Wireshark-bugs: [Wireshark-bugs] [Bug 10901] New: Clang ASAN: heap-use-after-free via Statistics

Date Prev · Date Next · Thread Prev · Thread Next
Date Index · Thread Index · Other Months · All Mailing Lists
From: bugzilla-daemon@xxxxxxxxxxxxx
Date: Thu, 29 Jan 2015 10:55:26 +0000
Bug ID 10901
Summary Clang ASAN: heap-use-after-free via Statistics -> Conversations List -> TCP
Product Wireshark
Version 1.99.x (Experimental)
Hardware x86
OS All
Status UNCONFIRMED
Severity Major
Priority Low
Component GTK+ UI
Assignee [email protected]
Reporter [email protected] 

Build Information:
(wireshark-gtk v1.99.2rc0-893-g678cf27 + unrelated pgsql patch.)
Wireshark 1.99.2 (v1.99.2rc0-894-g4f3ffb8 from unknown)

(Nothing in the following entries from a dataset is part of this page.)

theorem covered_of_mem_opcodeRowsBC : ∀ r ∈ opcodeRowsBC, Covered r := by
  simp only [opcodeRowsBC, List.forall_mem_cons]
  refine ⟨covered_of_formatRR .shl 0x8 0xE,
    covered_of_formatRR .sneReg 0x9 0x0,
    covered_of_formatA .ldI 0xA,
    covered_of_formatA .jpV0 0xB,
    covered_of_formatRI .rnd 0xC,
    covered_of_formatRRN .drw 0xD,
    covered_of_formatR .skp 0xE 0x9E,
    covered_of_formatR .sknp 0xE 0xA1,
    covered_of_formatR .ldVxDt 0xF 0x07,
    covered_of_formatR .ldVxK 0xF 0x0A,
    covered_of_formatR .ldDtVx 0xF 0x15,
    covered_of_formatR .ldStVx 0xF 0x18,
    covered_of_formatR .addI 0xF 0x1E,
    covered_of_formatR .ldF 0xF 0x29,
    covered_of_formatR .ldB 0xF 0x33,
    covered_of_formatR .ldMemVx 0xF 0x55,
    covered_of_formatR .ldVxMem 0xF 0x65, ?_⟩
  exact List.forall_mem_nil _

/-- Every word that a row accepts is the word of an instruction of that row. -/
theorem covered_of_mem_opcodeTable {r : OpcodeRow} (h : r ∈ opcodeTable) : Covered r := by
  rcases List.mem_append.mp h with hA | hBC
  · exact covered_of_mem_opcodeRowsA r hA
  · exact covered_of_mem_opcodeRowsBC r hBC

theorem wellFormed_true (i : Instr) : i.wellFormed true = true := by
  cases i <;> rfl

/-- Two instructions with one word are one instruction: the machine with every row decodes that word to both. -/
theorem encode_injective : Function.Injective encode := by
  intro i j h
  have hi := decode_encode (wellFormed_true i)
  rw [h, decode_encode (wellFormed_true j)] at hi
  exact (Except.ok.inj hi).symm

/-- Settles O3: a row accepts exactly the words of its instructions, and no two instructions share a word. -/
theorem decoderAcceptsExactlyTheOpcodeMap : Obligations.DecoderAcceptsExactlyTheOpcodeMap := by
  intro ext w
  have hrow : ∀ i, decode ext w = .ok i →
      ∃ r, opcodeTable[i.rowNumber - 1]? = some r ∧ r.enabled ext = true ∧ r.accepts w = true := by
    intro i h
    obtain ⟨rfl, hwf⟩ := decode_ok h
    obtain ⟨r, hr, hacc⟩ := row_accepts_encode i
    exact ⟨r, hr, (enabled_of_row hr).trans hwf, hacc⟩
  refine ⟨⟨?_, ?_⟩, ?_, fun i h => ?_⟩
  · rintro ⟨i, h⟩
    obtain ⟨r, hr, hen, hacc⟩ := hrow i h
    exact ⟨r, List.mem_of_getElem? hr, hen, hacc⟩
  · rintro ⟨r, hmem, hen, hacc⟩
    obtain ⟨i, rfl, hr⟩ := covered_of_mem_opcodeTable hmem w hacc
    exact ⟨i, decode_encode ((enabled_of_row hr).symm.trans hen)⟩
  · intro r hr q hq haccr haccq
    obtain ⟨i, hi, hir⟩ := covered_of_mem_opcodeTable hr w haccr
    obtain ⟨j, hj, hjq⟩ := covered_of_mem_opcodeTable hq w haccq
    obtain rfl := encode_injective (hi.trans hj.symm)
    exact Option.some.inj (hir.symm.trans hjq)
  · obtain ⟨r, hr, -, hacc⟩ := hrow i h
    exact ⟨r, hr, hacc⟩

/-! ### The words that are no instruction -/

theorem decodeExact_error_iff {w : Word} :
    (∃ r, decodeExact w = .error r) ↔ w ≠ 0x0000 ∧ w ≠ 0x00E0 ∧ w ≠ 0x00EE := by
  unfold decodeExact
  split_ifs <;> simp_all

theorem decodeAlu_error_iff {ext : Bool} {w : Word} :
    (∃ r, decodeAlu ext w = .error r) ↔
      (fieldN w).val ∈ [0x8, 0x9, 0xA, 0xB, 0xC, 0xD, 0xF] ∨ ((fieldN w).val = 0xE ∧ ext = false) := by
  unfold decodeAlu
  split
  case h_9 hn => cases ext <;> simp [hn]
  case h_10 =>
    have hlt := (fieldN w).isLt
    simp only [imp_false] at *
    refine iff_of_true ⟨_, rfl⟩ (.inl ?_)
    simp only [List.mem_cons, List.not_mem_nil, or_false]
    omega
  all_goals
    next hn => simp [hn]

theorem decodeKey_error_iff {w : Word} : (∃ r, decodeKey w = .error r) ↔ (fieldNN w).toNat ∉ [0x9E, 0xA1] := by
  unfold decodeKey
  split
  case h_3 => simp_all
  all_goals
    next hnn => simp [hnn]

theorem decodeMisc_error_iff {w : Word} :
    (∃ r, decodeMisc w = .error r) ↔ (fieldNN w).toNat ∉ [0x07, 0x0A, 0x15, 0x18, 0x1E, 0x29, 0x33, 0x55, 0x65] := by
  unfold decodeMisc
  split
  case h_10 => simp_all
  all_goals
    next hnn => simp [hnn]

/-- Settles O4: OP selects one line of the list or none, and the function code decides within it. -/
theorem invalidWordsAreExactlyTheListedOnes : Obligations.InvalidWordsAreExactlyTheListedOnes := by
  intro ext w
  rw [← fieldOp_toNat, ← fieldN_val, ← fieldNN_toNat]
  unfold decode
  split
  case h_1 hop => simp [hop, decodeExact_error_iff]
  case h_9 hop => simp [hop, decodeAlu_error_iff]
  case h_15 hop => simp [hop, decodeKey_error_iff]
  case h_16 =>
    have hop : (fieldOp w).toNat = 15 := by
      simp only [imp_false] at *
      omega
    simp [hop, decodeMisc_error_iff]
  case h_6 hop | h_10 hop => split_ifs with hn <;> simp [hop, hn]
  all_goals
    next hop => simp [hop]

/-- Settles O5: the decoder evaluated on each word. -/
theorem sampleWordsDecodeAsTheMapSays : Obligations.SampleWordsDecodeAsTheMapSays :=
  ⟨rfl, rfl, rfl, rfl, rfl, rfl, rfl, rfl, rfl, rfl⟩

end Sys2Proof
end

section
/-! PROOFS. The step and control flow (40_step_and_control_flow.md): a step runs the instruction its fetch reads (R90),
a word placed at pc is that instruction, the jumps, calls and skips (R93 to R99), the end of the wait for a key (R91;
43_timer_key_random.md R156), and what a step that completes returns. -/

namespace Sys2Proof.Machine

/-! ### The step and what it fetches -/

theorem step_of_decode {s : State} {i : Instr} (hrun : s.mode = .running) (hpc : s.pc.toNat ≤ 0xFFE)
    (h : decode s.params.extShl (s.wordAt s.pc.toNat) = .ok i) : step s = exec i s := by
  have hfetch : s.fetchInstr = .ok i := by simp only [State.fetchInstr, fetchWord_of_le hpc, State.decodeWord, h]
  rw [step_running hrun, hfetch, orRaise_ok]

/-- Settles O6: the fetch succeeds up to 0xFFE and its word is the two bytes at pc, the high byte first. -/
theorem stepRunsTheDecodedInstruction : Obligations.StepRunsTheDecodedInstruction := fun _ _ => step_of_decode

/-- A Running step whose pc is above 0xFFE faults at its fetch, wherever the pc came from. -/
theorem step_outOfBounds_of_pc {s : State} (hrun : s.mode = .running) (h : 0xFFF ≤ s.pc.toNat) :
    ∃ a, step s = .fault (.outOfBounds a) :=
  ⟨_, (fetchIsBigEndianAndBounded s).2 h hrun⟩

/-! ### A word placed where the machine fetches (log 24) -/

theorem tableWord_toNat (w : Word) : tableWord 16 w.toNat = w := by
  apply BitVec.eq_of_toNat_eq
  have := w.isLt
  simp only [tableWord, BitVec.toNat_ofNat]
  omega

theorem withFetchWord_eq {s : State} (hpc : s.pc.toNat ≤ 0xFFE) (w : Word) :
    s.withFetchWord 16 w.toNat = (s.setBytes s.pc.toNat [highByte w, lowByte w]).readyFor w := by
  have hfits : s.writeSpan s.pc.toNat [highByte w, lowByte w] =
      .ok (s.setBytes s.pc.toNat [highByte w, lowByte w]) := by
    rw [writeSpan_eq, if_neg]
    simp only [List.length_cons, List.length_nil]
    omega
  rw [State.withFetchWord, tableWord_toNat]
  simp only [State.placeWord, hfits]

/-- No byte of memory depends on `EXT_SHL_8XYE`. -/
theorem read_extShl (p : Params) (ext : Bool) (m : Memory) (a : Nat) :
    Memory.read { p with extShl := ext } m a = Memory.read p m a := by
  induction m with
  | nil => rfl
  | cons c rest ih => simp only [Memory.read, ih]

theorem wordAt_readyFor (s : State) (w : Word) (a : Nat) : (s.readyFor w).wordAt a = s.wordAt a := by
  have hbyte : ∀ a, (s.readyFor w).byteAt a = s.byteAt a := read_extShl s.params _ s.mem
  simp only [State.wordAt, hbyte]

theorem wordAt_setBytes {s : State} (hwf : Memory.wf s.params s.mem = true) {a : Nat} (ha : a ≤ 0xFFE) (w : Word) :
    (s.setBytes a [highByte w, lowByte w]).wordAt a = w := by
  have hfits : a + [highByte w, lowByte w].length ≤ 0x1000 := by
    simp only [List.length_cons, List.length_nil]
    omega
  simp [State.wordAt, byteAt_setBytes hwf hfits, highByte_append_lowByte]

/-- The parameter is set for a word of row 8XYE, the one row that needs it (30_encoding.md R76). -/
theorem wellFormed_readyFor (ext : Bool) (i : Instr) :
    i.wellFormed (ext || (encode i &&& 0xF00F == 0x800E)) = true := by
  cases i with
  | shl x y =>
    have hrow : (encode (.shl x y) &&& 0xF00F == 0x800E) = true :=
      accepts_encodeRR 0x8 x y 0xE (r := ⟨"8XYE", 0xF00F, 0x800E, .c⟩) rfl rfl
    exact (Bool.or_eq_true _ _).mpr (.inr hrow)
  | _ => rfl

/-- Settles O7: the two bytes stored at pc are the word again, and the machine made ready for it decodes it. -/
theorem placedInstructionIsRun : Obligations.PlacedInstructionIsRun := by
  intro s i hpc hwf
  rw [withFetchWord_eq hpc]
  have hplaced : ((s.setBytes s.pc.toNat [highByte (encode i), lowByte (encode i)]).readyFor (encode i)).pc = s.pc :=
    setBytes_pc s _ _
  refine step_of_decode rfl (by rwa [hplaced]) ?_
  rw [hplaced, wordAt_readyFor, wordAt_setBytes hwf hpc]
  exact decode_encode (wellFormed_readyFor _ i)

/-! ### CALL and RET -/

theorem execCall_of_room {s : State} (h : s.sp.val < 16) (nnn : Addr) :
    exec (.call nnn) s = .next ({ s with
      stack := s.stack.set s.sp.val (s.pc + 2) h, sp := ⟨s.sp.val + 1, by omega⟩ }.jumpTo (addrOperand nnn)) := by
  simp only [exec, execCall, push_room h, orRaise_ok]

theorem execRet_of_live {s : State} {j : Fin 16} (h : s.sp.val = j.val + 1) :
    exec .ret s = .next ({ s with sp := j.castSucc }.jumpTo s.stack[j]) := by
  have hlive : 0 < s.sp.val := by omega
  have hj : s.sp.val - 1 = j.val := by omega
  simp only [exec, execRet, pop_live hlive, orRaise_ok, hj]
  rfl

/-- CALL completes only with room on the stack (10_state.md R29). -/
theorem sp_of_execCall {nnn : Addr} {s t : State} (h : exec (.call nnn) s = .next t) : s.sp.val < 16 := by
  obtain ⟨u, hpush, -⟩ := orRaise_next h
  obtain ⟨hs, -⟩ := push_ok hpush
  exact hs

/-- Settles O22: the entry at SP takes the pushed address and the others stay; a full stack makes the push fail. -/
theorem callPushesTheNextAddress : Obligations.CallPushesTheNextAddress := by
  intro nnn s
  refine ⟨fun hroom => ?_, fun hfull => ?_⟩
  · have hcall := execCall_of_room hroom nnn
    refine ⟨_, hcall, rfl, fun j => ?_, addrOperand_toNat nnn, (exec_frame hcall).mono (by simp [writtenElems])⟩
    simp [Vector.getElem_set, eq_comm]
  · simp only [exec, execCall, push_full hfull, orRaise_error]

/-- Settles O23: the entry below SP is the target; an empty stack makes the pop fail. -/
theorem retPopsTheTopEntry : Obligations.RetPopsTheTopEntry := by
  intro s
  refine ⟨fun j hj => ?_, fun hempty => ?_⟩
  · have hret := execRet_of_live hj
    exact ⟨_, hret, rfl, rfl, (exec_frame hret).mono (by simp [writtenElems])⟩
  · simp only [exec, execRet, pop_empty hempty, orRaise_error]

/-- Settles O24: the RET pops the entry that the CALL pushed at the old SP, above every live entry. -/
theorem callThenRetComesBack : Obligations.CallThenRetComesBack := by
  intro nnn s t hcall
  have hs := sp_of_execCall hcall
  rw [execCall_of_room hs] at hcall
  cases hcall
  refine ⟨_, execRet_of_live (j := ⟨s.sp.val, hs⟩) rfl, by simp, rfl, fun j hj => ?_, ?_⟩
  · exact Vector.getElem_set_ne hs _ (Nat.ne_of_gt hj)
  · exact (((Frame.refl s).setStack _).finish _ _).mono (by simp)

Copyright 1998-2015 Gerald Combs <[email protected]> and contributors.
License GPLv2+: GNU GPL version 2 or later
<http://www.gnu.org/licenses/old-licenses/gpl-2.0.html>
This is free software; see the source for copying conditions. There is NO
warranty; not even for MERCHANTABILITY or FITNESS FOR A PARTICULAR PURPOSE.

Compiled (64-bit) with GTK+ 3.14.7, with Cairo 1.14.0, with Pango 1.36.8, with
libpcap, with POSIX capabilities (Linux), with libnl 3, with libz 1.2.8, with
GLib 2.42.1, without SMI, without c-ares, without ADNS, with Lua 5.2, with
GnuTLS 3.3.12, with Gcrypt 1.6.2, with MIT Kerberos, with GeoIP, with PortAudio
V19-devel (built Jan 31 2014 21:19:35), without AirPcap.

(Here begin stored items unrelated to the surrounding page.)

/-! ### Paced ports -/

/-- PREQ_ACTIVE and PREQ_INACTIVE (R98, R102, R104): a line in WAIT admits a burst, its timer stopped and PACKn active
with a new pulse (the count is the model's, log 28); a line in WAIT_LOW passes to WAIT, its timer not reloaded; elsewhere
only the level on the input changes. -/
def Obligations.RequestLevelsAtLine : Prop :=
  ∀ (s : State) (n : LineIndex), s.inReset = false →
    ((s.line n).state ≠ .wait →
      exec (.preqActive n) s = .next (s.setLine n { s.line n with request := true }))
    ∧ (∀ (m : MoverIndex) (t : Entry), (s.line n).state = .wait → (s.line n).bound = some m →
        (s.mover m).transfer = some t →
        ∃ u, exec (.preqActive n) s = .next u
          ∧ u.line n = { s.line n with
              request := true, state := .burst, timerRunning := false, pulses := (s.line n).pulses + 1 }
          ∧ (outstanding s m = [] → outstanding u m = startPlan s t (s.mover m).position)
          ∧ u.packActive n = true ∧ (∀ k : LineIndex, k ≠ n → u.line k = s.line k)
          ∧ (u.mover m).state = .run ∧ (u.mover m).transfer = some t
          ∧ (u.mover m).position = (s.mover m).position ∧ (u.mover m).moved = (s.mover m).moved
          ∧ (u.mover m).skipped = (s.mover m).skipped ∧ (u.mover m).buffer = []
          ∧ (∀ k : MoverIndex, k ≠ m → u.mover k = s.mover k)
          ∧ u.queue = s.queue ∧ u.completions = s.completions ∧ u.surfaces = s.surfaces
          ∧ u.dispatcher = s.dispatcher ∧ u.causes = s.causes ∧ u.reader = s.reader ∧ HostSideKept s u)
    ∧ exec (.preqInactive n) s =
        .next (s.setLine n { s.line n with
          request := false
          state := if (s.line n).state = .waitLow then .wait else (s.line n).state })

/-- A burst end after which the transfer continues: the four rows of R103, the timer loaded with the latched timeout, and one
more PACKn pulse where the same event admits the next burst (R98, R103, R106, R107; the count is the model's, log 28). -/
def Obligations.BurstEndByMode : Prop :=
  ∀ (s : State) (n : LineIndex) (m : MoverIndex),
    ((s.line n).latchedMode = .demand → (s.line n).request = true →
      ((s.burstContinues n m).line n) =
        { s.line n with
          state := .burst, timerRunning := false, timerCount := (s.line n).latchedTimeout
          pulses := (s.line n).pulses + 1 }
      ∧ ((s.burstContinues n m).mover m).state = .run)
    ∧ (¬ ((s.line n).latchedMode = .demand ∧ (s.line n).request = true) →
      s.burstContinues n m =
        (s.setLine n { s.line n with
          state := if (s.line n).request = true then .waitLow else .wait
          timerCount := (s.line n).latchedTimeout
          timerRunning := (s.line n).latchedTimeout != 0 }).setMover m { s.mover m with state := .pace })

/-- PEND_FALL, TIMER_EXPIRY and TICK (R99, R107, R109): in IDLE an edge does nothing, in BURST it sets the end-seen latch, in
WAIT and WAIT_LOW the transfer ends SHORT; a timer that has run to 0 ends it TIMEOUT; a tick takes one from every running
timer. That an expiry not due does nothing, and how tick and expiry share the work, is the model's reading (log 5, log 15). -/
def Obligations.LineTimersAndEnds : Prop :=
  ∀ (s : State) (n : LineIndex), s.inReset = false →
    ((s.line n).state = .idle → exec (.pendFall n) s = .next s)
    ∧ ((s.line n).state = .burst → exec (.pendFall n) s = .next (s.setLine n { s.line n with endSeen := true }))
    ∧ (∀ (m : MoverIndex) (t : Entry), QuietEnd s m → (s.line n).state = .wait ∨ (s.line n).state = .waitLow →
        (s.line n).bound = some m → (s.mover m).transfer = some t → t.line = some n →
        (∃ u, exec (.pendFall n) s = .next u
          ∧ Ends s u m t .short (s.mover m).moved (s.mover m).skipped none)
        ∧ ((s.line n).timerRunning = true → (s.line n).timerCount = 0 →
          ∃ u, exec (.timerExpiry n) s = .next u
            ∧ Ends s u m t .timeout (s.mover m).moved (s.mover m).skipped none))
    ∧ ((s.line n).timerRunning = false ∨ (s.line n).timerCount ≠ 0 → exec (.timerExpiry n) s = .next s)
    ∧ (s.divider ≠ none →
        exec .tick s =
          .next { s with
            divider := some s.timeBase
            lines := Vector.ofFn fun k =>
              { s.line k with
                timerCount :=
                  if (s.line k).timerRunning = true ∧ (s.line k).timerCount ≠ 0 then (s.line k).timerCount - 1
                  else (s.line k).timerCount } })

/-! ### The completion queue and the causes -/

/-- COMPLETION_POP: the head goes; a pop with no poster waiting, in HALT or in RUN, leaves a free slot; a pop of a full queue
gives its slot to mover 0, else mover 1, else the dispatcher; on an empty queue BAD_ACCESS is set (R122, R125). -/
def Obligations.PopServesPosters : Prop :=
  ∀ s : State, s.inReset = false →
    (s.completions = [] → exec .completionPop s = .next { s with badAccess := true })
    ∧ ∀ (r : Completion) (rest : List Completion), s.completions = r :: rest →
      (s.completions.length < 32 → exec .completionPop s = .next { s with completions := rest })
      ∧ (s.completions.length = 32 → (s.mover 0).state ≠ .post → (s.mover 1).state ≠ .post →
          s.dispatcher.halted = true → exec .completionPop s = .next { s with completions := rest })
      ∧ (s.completions.length = 32 → (s.mover 0).state ≠ .post → (s.mover 1).state ≠ .post →
          s.dispatcher.halted = false → s.dispatcher.slotRequest = false →
          ((s.queue = [] ∧ s.dispatcher.waitReason = .none)
            ∨ ∃ (e : Entry) (q : List Entry), s.queue = e :: q ∧ holdOf s e = some s.dispatcher.waitReason) →
          exec .completionPop s = .next { s with completions := rest })
      ∧ (∀ (m : MoverIndex) (t : Entry) (o : Outcome), s.completions.length = 32 → (s.mover m).state = .post →
          (s.mover m).transfer = some t → (s.mover m).outcome = some o → (m = 1 → (s.mover 0).state ≠ .post) →
          ∃ u, exec .completionPop s = .next u
            ∧ u.completions = rest ++
                [{ tag := t.tag, kind := t.kind, outcome := o, mover := some m, signal := t.signal,
                   sequence := s.sequence, moved := (s.mover m).moved, skipped := (s.mover m).skipped,
                   clipped := t.clipped, fault := (s.mover m).fault }]
            ∧ u.sequence = s.sequence + 1 ∧ HostSideKept s u)
      ∧ (∀ (e : Entry) (q : List Entry) (o : Outcome), s.completions.length = 32 → (s.mover 0).state ≠ .post →
          (s.mover 1).state ≠ .post → s.dispatcher.halted = false → s.queue = e :: q → reportOf s e = some o →
          ∃ u, exec .completionPop s = .next u
            ∧ u.completions = rest ++
                [{ tag := e.tag, kind := e.kind, outcome := o, mover := none, signal := e.signal,
                   sequence := s.sequence, moved := 0, skipped := 0, clipped := e.clipped, fault := none }]
            ∧ u.sequence = s.sequence + 1 ∧ HostSideKept s u)

/-- Records enter the completion queue at its tail with consecutive sequence numbers, never change there, and leave it only
from its head by a pop, but for the resets, which empty it (R117, R119, R120, R125). -/
def Obligations.CompletionQueueKeepsOrder : Prop :=
  ∀ (i : Instr) (s t : State), i.wellFormed = true → exec i s = .next t →
    (i = .engineReset ∨ i = .fullReset → s.inReset = false → t.completions = [] ∧ t.sequence = 0)
    ∧ (i ≠ .engineReset → i ≠ .fullReset →
        ∃ new : List Completion,
          t.completions = (if i = .completionPop ∧ s.inReset = false then s.completions.tail else s.completions) ++ new
          ∧ t.sequence = s.sequence + BitVec.ofNat 16 new.length
          ∧ new.map Completion.sequence
              = (List.range new.length).map (fun j => s.sequence + BitVec.ofNat 16 j))

/-- Every accepted command is reported by exactly one record: no command but FLUSH and the resets loses or doubles one
between its acceptance and the pop of its record (R24, R27, R34, R48, R66, R92, R121). -/
def Obligations.EveryCommandReportedOnce : Prop :=
  ∀ (i : Instr) (s t : State), i.wellFormed = true → i ≠ .flush → i ≠ .engineReset → i ≠ .fullReset →
    (∀ m : MoverIndex, (s.mover m).state = .idle → (s.mover m).transfer = none) →
    exec i s = .next t →
    ∃ accepted popped : List Ticket,
      (tickets s ++ accepted).Perm (tickets t ++ popped)
      ∧ accepted.length ≤ 1 ∧ popped.length ≤ 1
      ∧ (popped ≠ [] → i = .completionPop)
      ∧ (accepted ≠ [] → i = .post ∨ i = .waitSpacePresentation ∨ ∃ data, i = .beatAnswered data)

Running on Linux 3.18.1-1-ARCH, with locale en_US.UTF-8, with libpcap version
1.6.2, with libz 1.2.8, with GnuTLS 3.3.12, with Gcrypt 1.6.2.
Intel(R) Core(TM) i5 CPU       M 560  @ 2.67GHz (with SSE4.2)

Built using gcc 4.9.2 20141224 (prerelease).
--
On a private capture, I somehow triggered an ASAN violation with

Statistics -> Conversations List -> TCP

Could be memory pressure, needs further investigation.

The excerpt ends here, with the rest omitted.